Monthly Archives: October 2010
876 North Street is a beautiful contemporary on 5+ acres abutting the Stanwich golf course. I really liked it when I saw it back in 2009, even at its price of $3.390 because of its excellent design, condition and private location. But what I like tends not to sell quickly and that proved to be the case on this one.
It has finally sold, however, for $2.450 million, a discount from its $2.629 assessment. Someone got themselves a great house for what, in Greenwich, passes as a good price.
Greenwich cops say latest hoax is – surprise! – the latest hoax. No one is throwing blankies over babies or tossing eggs at your car (I told you, the Fountain boys quit that business back in the 60s!) as part of some weird gang initiation. But I must have received 15 copies of the same email and the cops, hundreds? If you get one of these well-meaning emails, I’d recommend that you just ignore it and indulge in a brief moment of feeling superior to the friend who sent it to you – you’re smarter than him! If you just can’t do that, then at least check out Snopes.com before passing it along. Don’t be dumb.
Gone, all gone. I was a hippie, VW and pick up truck sort of guy so I won’t cry all that hard, but my friends had these muscle cars back in the day, and blasting home from the Port Chester bars at 100 mph was, well, exhilarating. Different era.
Who needs a Port Chester fish restaurant when you can catch your own?
Tomorrow, Saturday, 11:30 at Tod’s Point (Greenwich Point, if you insist) at the Old Greenwich Boat Club (they upgraded to “Yacht” club recently, but don’t let that scare you away) you can learn to clam, for free. Bring rubber boots. Have a rake or pitch fork? Bring them too, but there will be some to borrow. All free, (did I mention free? I haven’t checked, but I’m almost positive you won’t even need a beach card) and you’ll learn where to dig for those huge giant clams that capture Polynesian divers. Or not.
Got a kid who doesn’t want to play third string soccer? Bring that child along, and introduce him or her to the fierce independence of the non-conformist. Best thing you’ll ever do as a parent, maybe, but I should warn you: I dug for clams in my youth and you can see how that turned out.
Oysters and mussels too! Yum yum.
This Port Chester seafood place has done closed and gone. I never ate there but I remember the location. It was next door to Charlie Mower’s Old Greenwich Marine Construction yard (Charlie was from OG, even if his business wasn’t). I worked at the yard summers during college (1972 and 1973, I think), and after work we’d walk over to the dive bar that was to spawn FISH years later, where we’d have a beer or two with our foreman, Joe Leo, and absorb his bitter, cynical view of the world while we gazed at the river and watched Byram River Trout wash by. Interesting times.

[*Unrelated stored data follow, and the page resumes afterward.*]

/-! ### Links (R397 to R412, R423 to R430) -/

/-- Port 0 in state `st`, direct to device 9, generations up to 2, of 3 tries. -/
def sLink (st : Nat) : State :=
  let s := device Thread.off
  rset (rset s (portOff 0 0) (wd (9 * 2 ^ 44 + 3 + 2 * 2 ^ 8 + 3 * 2 ^ 32))) (portOff 0 8) (wd st)
/-- The command takes port 0 to a state and changes nothing else but its registers and the port. -/
def moves (c : Instr) (s : State) (st : Nat) : Bool :=
  after c s (fun u => decide (portState u 0 = st ∧ u.mem = s.mem ∧ tabDel u.ports 0 = tabDel s.ports 0 ∧
    tabDel u.regs (portOff 0 8) = tabDel s.regs (portOff 0 8)))
theorem test_bring_up :
    (moves (.detect 0 true) (sLink 1) 2 && moves (.detect 0 false) (sLink 1) 1 &&
    peerFits (sLink 2) 0 9 && moves (.negotiate 0 3 9) (sLink 2) 3 && moves (.negotiate 0 4 9) (sLink 2) 2 &&
    moves (.negotiate 0 3 8) (sLink 2) 7 && decide (commonGen (sLink 2) 0 3 = 2 ∧ commonGen (sLink 2) 0 4 = 0) &&
    moves (.train 0 true) (sLink 3) 4 && moves (.train 0 false) (sLink 3) 3 &&
    moves (.align 0 true) (sLink 4) 5 && moves (.align 0 false) (sLink 4) 4 &&
    after (.init 0) (sLink 5) (fun u => decide (portState u 0 = 6 ∧
      (List.range 8).all (fun c => tabGet (fun _ => 0) (getPort u 0).credits c == 256) ∧
      (getPort u 0).rxNext = 0 ∧ (getPort u 0).txSeq = 0))) = true := by decide +kernel
theorem test_attempts :
    let s := setPort (sLink 3) 0 { Port.down with attempt := 100000000 }
    let l := setPort (sLink (3 + 2 * 2 ^ 12)) 0 { Port.down with attempt := 100000000 }
    (moves (.attemptTimeout 0) s 1 && moves (.attemptTimeout 0) l 7 &&
    after (.retrain .host 0) (sLink 7) (fun u => decide (portState u 0 = 1 ∧ rfield u (portOff 0 8) 12 4 = 0 ∧
      getPort u 0 = Port.down)) &&
    after (.disable .host 0) (sLink 6) (fun u => decide (portState u 0 = 0 ∧ bit (rget u (portOff 0 0x10)) 0 = true))) = true := by
  decide +kernel
theorem test_port_leaves_up :
    let s := sLink 6
    let g : SentGroup := { gseq := 5, flits := [⟨2, true, [1]⟩], hdrs := [], packets := [], link := [9] }
    let h := setPort s 0 { Port.down with txHeld := [g], owed := [(2, 7)] }
    let r := setPort s 0 { Port.down with txHeld := [g], resends := 8 }
    (portUp s 0 && decide (portBlocked s 0 = none) && decide (ackGroups 4 [g] = [g]) &&
    after (.portLeavesUp 0 4) s (fun u => decide (portState u 0 = 1 ∧ rfield u (portOff 0 8) 8 4 = 4 ∧
      rfield u (portOff 0 8) 12 4 = 1 ∧ getPort u 0 = Port.down)) &&
    gives (.idleLinkFlit 0) h (setPort h 0 (idleFlit (getPort h 0))) &&
    decide ((idleFlit (getPort h 0)).owed = []) &&
    decide (linkCredits { link := (idleFlit (getPort h 0)).wire.headD [], flits := [], fecu := 0, fecc := 0 } = [0, 0, 7, 0, 0, 0, 0, 0]) &&
    after (.nak 0 4) h (fun u => decide (u.ports = [(0, { Port.down with txHeld := [g], owed := [(2, 7)], resends := 1, wire := [[9], sentFlit ⟨2, true, [1]⟩] })])) &&
    after (.nak 0 4) r (fun u => decide (portUp u 0 = false))) = true := by decide +kernel

def pkt (k : PktType) : Packet :=
  { type := k, acc := 1, fmt := 3, len := 4, dst := 0, src := 9, sq := 0, tag := 7, addr := 0x2004, obj := 5, value := 3
    status := 0, data := [1, 0, 0, 0] }
/-- The sender of port 0 after a first and a second group of one packet each, and the groups it sends. -/
def send0 : Port := pushTx Port.down ⟨2, pkt .put, 0⟩
def send1 : Port := pushTx (closeGroup send0) ⟨2, { pkt .put with tag := 8 }, 0⟩
def groupOf (t : Port) : Group :=
  { link := (closeGroup t).wire.headD [], flits := (closeGroup t).wire.drop 1, fecu := 0, fecc := 0 }
theorem test_link_flits :
    (lcrcGood (groupOf send0) && decide ((openGroup send0).isSome = true ∧ linkSeq (groupOf send0) = 0 ∧
      linkNpf (groupOf send0) = 1 ∧ linkVc (groupOf send0) 0 = 10 ∧ linkSeq (groupOf send1) = 1 ∧
      linkAck (groupOf send1) = 0xFFFF ∧ linkNak (groupOf send1) = false ∧
      readGroup (groupOf send0) [] = ([(2, some [pkt .put])], []) ∧
      linkFcrc (groupOf send1) 0 = linkCrc (sentFlit ⟨2, true, cellBytes (pkt .put)⟩))) = true := by decide +kernel
/-- The check value of CRC-32C: the digits 1 to 9. -/
theorem test_link_crc : linkCrc [0x31, 0x32, 0x33, 0x34, 0x35, 0x36, 0x37, 0x38, 0x39] = 0xE3069283 := by decide +kernel
/-- A long packet: its header stands in the link flit, and a second flit is needed for 300 bytes. -/
theorem test_long_packet :
    let y : Packet := { pkt .put with len := 300, data := List.replicate 300 5 }
    let t := pushTx (pushTx Port.down ⟨3, y, 0⟩) ⟨3, y, 1⟩
    decide (packetFlits y = 2 ∧ linkNpf (groupOf t) = 2 ∧ (readGroup (groupOf t) []).1.map (fun r => (r.1, r.2.map List.length)) =
      [(3, some 0), (3, some 1)] ∧ readHeader (linkHdr (groupOf t) 0) = some { y with data := [] } ∧
      ((readGroup (groupOf t) []).1.drop 1).map Prod.snd = [some [y]]) = true := by decide +kernel
theorem test_headers :
    let y : Packet := { type := .red, acc := 0xA, fmt := 5, len := 0xFEDC, dst := 0x98765, src := 0x43210, sq := 0xEF,
                        tag := 0xCDAB8967, addr := 0x452301FEDCBA, obj := 0x9876, value := 0x54321012, status := 0x34, data := [] }
    decide (readHeader (headerBytes y) = some y ∧ (headerBytes y).length = 32 ∧ readHeader (0x0B :: (headerBytes y).drop 1) = none) =
      true := by decide +kernel
theorem test_groups :
    let s := sPort (device Thread.off)
    let g := groupOf send0
    let bad : Group := { g with link := 1 :: g.link.drop 1, fecu := 3 }
    let wait := setPort s 0 { getPort s 0 with nakOut := true }
    (portUp s 0 && !lcrcGood bad && after (.groupReceive 0 bad) s (fun u => decide ((getPort u 0).nakOut = true ∧
      (getPort u 0).rxHeld = none ∧ (getPort u 0).rxNext = 0 ∧ rfield u (portOff 0 0x18) 32 16 = 1 ∧
      rfield u (portOff 0 0x18) 48 16 = 3)) &&
    heldGood (getPort s 0) g && decide (linkSeq (groupOf send1) ≠ (getPort wait 0).rxNext) &&
    after (.groupReceive 0 (groupOf send1)) wait (fun u => decide (u.ports = wait.ports)) &&
    after (.groupReceive 0 g) s (fun u => decide ((getPort u 0).rxHeld = some g ∧
      (getPort u 0).rxNext = 1 ∧ rxQueue u 0 2 = []) && heldGood (getPort u 0) (groupOf send1) &&
      after (.groupReceive 0 (groupOf send1)) u (fun v => decide (rxQueue v 0 2 = [pkt .put] ∧
        (getPort v 0).rxHeld = some (groupOf send1))) &&
      after (.groupReceive 0 (groupOf send0)) u (fun v => decide ((getPort v 0).nakOut = true ∧ (getPort v 0).rxNext = 0)))) =
      true := by decide +kernel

I was thinking of that job just yesterday, after posting on that poor Notre Dame student who was killed while trying to film the football team during a windstorm. My brother Anthony wrote in to suggest that kid was a damn fool to climb into the mechanical hoist that was to tip over and kill him. But I remember when I was 20 and worked at the yard, building huge floats for the upcoming in-water NY Boat Show. We’d stack them as we built them – four a day – into 20′ high towers, with the owner’s son, Casey, operating the crane that lifted them while we danced around on top, guiding them into place.
Casey was a terrible crane operator, and we spent a fair amount of our time on towers dodging 1,000 lb floats, 20 feet above the asphalt yard surface. Eventually my co-worker Kenny Carlson and I confronted Charlie and told him that either his son was off the crane or we were off the job. Charlie acquiesced and fired Casey.
But it took us weeks to build up to that rebellion – Declan Sullivan of Notre Dame had to make an instant decision: go up or quit, and he made the wrong choice, with fatal consequences. That’s where grown-ups should have stepped in.
Casey, by the way, was shot to death a few years later, either by drug dealers or loan sharks – I never did hear the complete story. At least one (and maybe a second) nephew is a Navy SEAL and has served honorably for years. Funny how families turn out.
Purchased for $1.740 in 2005, put back on the market in 2007 for $2.149, dropped to $1.595 and has now sold for $1.550. Assessment is $1.013.
20 Dingletown, spec construction that tried and failed to get $5.150 in 2007, dropped down to $3.650 this year and now has a contract.
200 Overlook Drive asked $2.750 in ’08, dropped to $1.950 this year and is now reported as “pending”.